In this session, author Amitava Kumar will read from his widely acclaimed novel, Immigrant, Montana (2018)—called “whip-smart” and “arresting” by Kirkus and Booklist. Immigrant, Montana tells the story of a young new immigrant to the United States in search of love: across dividing lines between cultures, between sexes, and between the particular desires of one man and the woman he comes to love. Moderated by Alka Kurian, UW Bothell.

For more information on the festival and how to register, visit the TSAL website.

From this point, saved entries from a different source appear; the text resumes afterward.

/-- Only `TRCLR` and `DECINV` write the tag record. -/
theorem nextCodec_opResult_tr (c : Config) (k : Codec) {i : Instr} (hclr : i ≠ .trclr) (hdec : i ≠ .decinv) :
    (nextCodec k (opResult c i k)).tr = k.tr := by
  cases i with
  | trclr => exact absurd rfl hclr
  | decinv => exact absurd rfl hdec
  | pbrst | rxclr => rfl
  | packb v | packs v | packi v => exact appendBytes_tr _ k
  | compose opcode => exact nextCodec_composeOp_tr c opcode k
  | rxpush b => exact pushRx_tr b k
  | classify => exact congrArg Codec.tr (nextCodec_classifyOp c k)
  | opcodeof => exact congrArg Codec.tr (nextCodec_opcodeofOp c k)
  | verify => exact congrArg Codec.tr (nextCodec_verifyOp c k)
  | rdb off | rds off le | rdi off le | rdver off => exact congrArg Codec.tr (nextCodec_boundedRead k _ _ _)

theorem nextCodec_trclr_crcValid (c : Config) (k : Codec) :
    (nextCodec k (opResult c .trclr k)).tr.crcValid = false := rfl

/-- `DECINV` leaves the codec alone or commits a record, and a commit sets the bit (R147, R176). -/
theorem nextCodec_decinv_crcValid (k : Codec) (h : k.tr.crcValid = true) :
    (nextCodec k (opResult hardware .decinv k)).tr.crcValid = true := by
  have hcommit : (commitRecord k.rx k.tr).crcValid = true := (commitRecord_id k.rx k.tr).1
  rcases decinvOp_cases k with ⟨-, e⟩ | ⟨-, e⟩ | ⟨_, -, -, -, e⟩ | ⟨_, -, -, ⟨-, e⟩ | ⟨-, -, e⟩ | ⟨-, -, e⟩⟩ <;>
    simp [opResult, e, h, hcommit]

/-- No operation but `TRCLR` clears the bit. -/
theorem nextCodec_crcValid_of_ne_trclr {i : Instr} {k : Codec} (hi : i ≠ .trclr) (h : k.tr.crcValid = true) :
    (nextCodec k (opResult hardware i k)).tr.crcValid = true := by
  by_cases hdec : i = .decinv
  · exact hdec ▸ nextCodec_decinv_crcValid k h
  · rw [nextCodec_opResult_tr hardware k hi hdec, h]

/-- No operation but `DECINV` sets the bit. -/
theorem nextCodec_crcValid_of_ne_decinv {i : Instr} {k : Codec} (hi : i ≠ .decinv) (h : k.tr.crcValid = false) :
    (nextCodec k (opResult hardware i k)).tr.crcValid = false := by
  by_cases hclr : i = .trclr
  · exact hclr ▸ nextCodec_trclr_crcValid hardware k
  · rw [nextCodec_opResult_tr hardware k hclr hi, h]

/-- A command word that is not `TRCLR`'s leaves a set bit set, reserved words included (R83). -/
theorem codecStep_crcValid_of_ne_trclr {w : CmdWord} {k : Codec} (hw : decode w ≠ .ok .trclr)
    (h : k.tr.crcValid = true) : (codecStep hardware w k).1.tr.crcValid = true := by
  rcases codecStep_cases hardware w k with hsame | ⟨i, d, hdec, hres⟩
  · rw [hsame, h]
  · have hi : i ≠ .trclr := fun e => hw (e ▸ hdec)
    simpa [hres] using nextCodec_crcValid_of_ne_trclr hi h

/-- A step that clears the bit serves a reset event or `TRCLR`. -/
theorem event_of_step_clears_crcValid {s t : State} (h : step s = .next t) (hs : s.codec.tr.crcValid = true)
    (ht : t.codec.tr.crcValid = false) :
    (∃ rest, s.pending = .reset :: rest) ∨ (∃ w rest, s.pending = .command w :: rest ∧ decode w = .ok .trclr) := by
  rcases step_cases h with ⟨-, rfl⟩ | ⟨rest, hp, -⟩ | ⟨w, rest, hp, rfl⟩
  · exact absurd (hs.symm.trans ht) (by decide)
  · exact .inl ⟨rest, hp⟩
  · refine .inr ⟨w, rest, hp, by_contra fun hw => ?_⟩
    exact absurd ((codecStep_crcValid_of_ne_trclr hw hs).symm.trans ht) (by decide)

/-- Settles O47: each operation's effect on the bit comes from what it does to the tag record, and the step's from its
inversion. -/
theorem crcValidIsSetAndClearedAsStated : Obligations.CrcValidIsSetAndClearedAsStated := by
  refine ⟨fun s k d h => ?_, fun s => ?_, fun s rest hp => ⟨_, step_of_reset s rest hp, rfl⟩, rfl,
    fun i s t h hi hs => ?_, fun i s t h hi hs => ?_, fun s t => event_of_step_clears_crcValid⟩
  · obtain ⟨-, -, -, rfl, -⟩ := decinv_ok_inv h
    exact (commitRecord_id s.codec.rx s.codec.tr).1
  · exact ⟨_, (answers_iff .trclr s _ .ok 0).mpr ⟨rfl, rfl⟩, rfl⟩
  · rw [(exec_next_inv h).1]
    exact nextCodec_crcValid_of_ne_trclr hi hs
  · rw [(exec_next_inv h).1]
    exact nextCodec_crcValid_of_ne_decinv hi hs

end Sys2Proof.Machine

namespace Sys2Proof.Machine

/-! ### Two instances side by side (R64) -/

/-- An interleaving gives each instance what it reaches alone in as many steps as the schedule gives it. -/
theorem runPair_eq_runAlone (schedule : List Bool) (p : State × State) :
    runPair schedule p = (runAlone (schedule.count true) p.1, runAlone (schedule.count false) p.2) := by
  induction schedule generalizing p with
  | nil => rfl
  | cons turn rest ih => cases turn <;> simp [runPair, runAlone, ih]

/-- An instance running alone over its host's command words makes R203's run of them. -/
theorem runAlone_of_commands (ws : List CmdWord) (s : State) (rest : List HostInput)
    (h : s.pending = ws.map HostInput.command ++ rest) :
    runAlone ws.length s = { codec := (codecRun hardware ws s.codec).1, pending := rest,
                             rsps := s.rsps ++ (codecRun hardware ws s.codec).2 } := by
  induction ws generalizing s with
  | nil => simp [runAlone, codecRun, ← show s.pending = rest from h]
  | cons w ws ih =>
    rw [List.length_cons, runAlone, nextState_of_command s w _ h, ih _ rfl]
    simp [codecRun]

Amitava Kumar is a writer and journalist. He was born in Ara, and grew up in the nearby town of Patna, famous for its corruption, crushing poverty, and delicious mangoes. Kumar is the author of several books of nonfiction and a novel. He lives in Poughkeepsie, in upstate New York, where he is Helen D. Lockwood Professor of English at Vassar College. In 2016, Amitava Kumar was awarded a Guggenheim Fellowship (General Nonfiction) as well as a Ford Fellowship in Literature from United States Artists.


Praise for Immigrant, Montana

“Amitava Kumar’s Immigrant, Montana is a beguiling meditation on memory and migration, sex and politics, ideas and art, and race and ambiguity. Part novel, part memoir, this book is as sly, charming, and deceptive as its passionate protagonist, a writer writing himself into being.”
—Viet Thanh Nguyen, Pulitzer Prize-winning author of The Sympathizer

“There is a buoyant energy and hilarity to this account of an Indian student seeking the wide world through the women he meets, but one laughs with growing unease as a darker undercurrent is slowly revealed. An unusual, brave twist on the migrant’s tale.”
—Kiran Desai, author of the Man Booker Prize-winning The Inheritance of Loss

“Amitava Kumar’s Immigrant, Montana is romantic, natural, gorgeously detailed, and painfully truthful about exile, grad school, sex, and the South Asian man. Few novels have captured the mental texture of immigrantion so accurately.”
—Karan Mahajan, author of The Association of Small Bombs


Tasveer South Asian LitFest brings together an eclectic group of poets, novelists, screenwriters, nonfiction and experimental writers expressing a wide range of South Asian diasporic voices on race, immigration, gender, identity, and publishing. Listen to their authors read from their writings, and engage with them in discussion panels and workshops as they explore some of the major issues—such as race, immigration, gender, sexuality, and politics—that have shaped the lives and writings of the South Asian diaspora.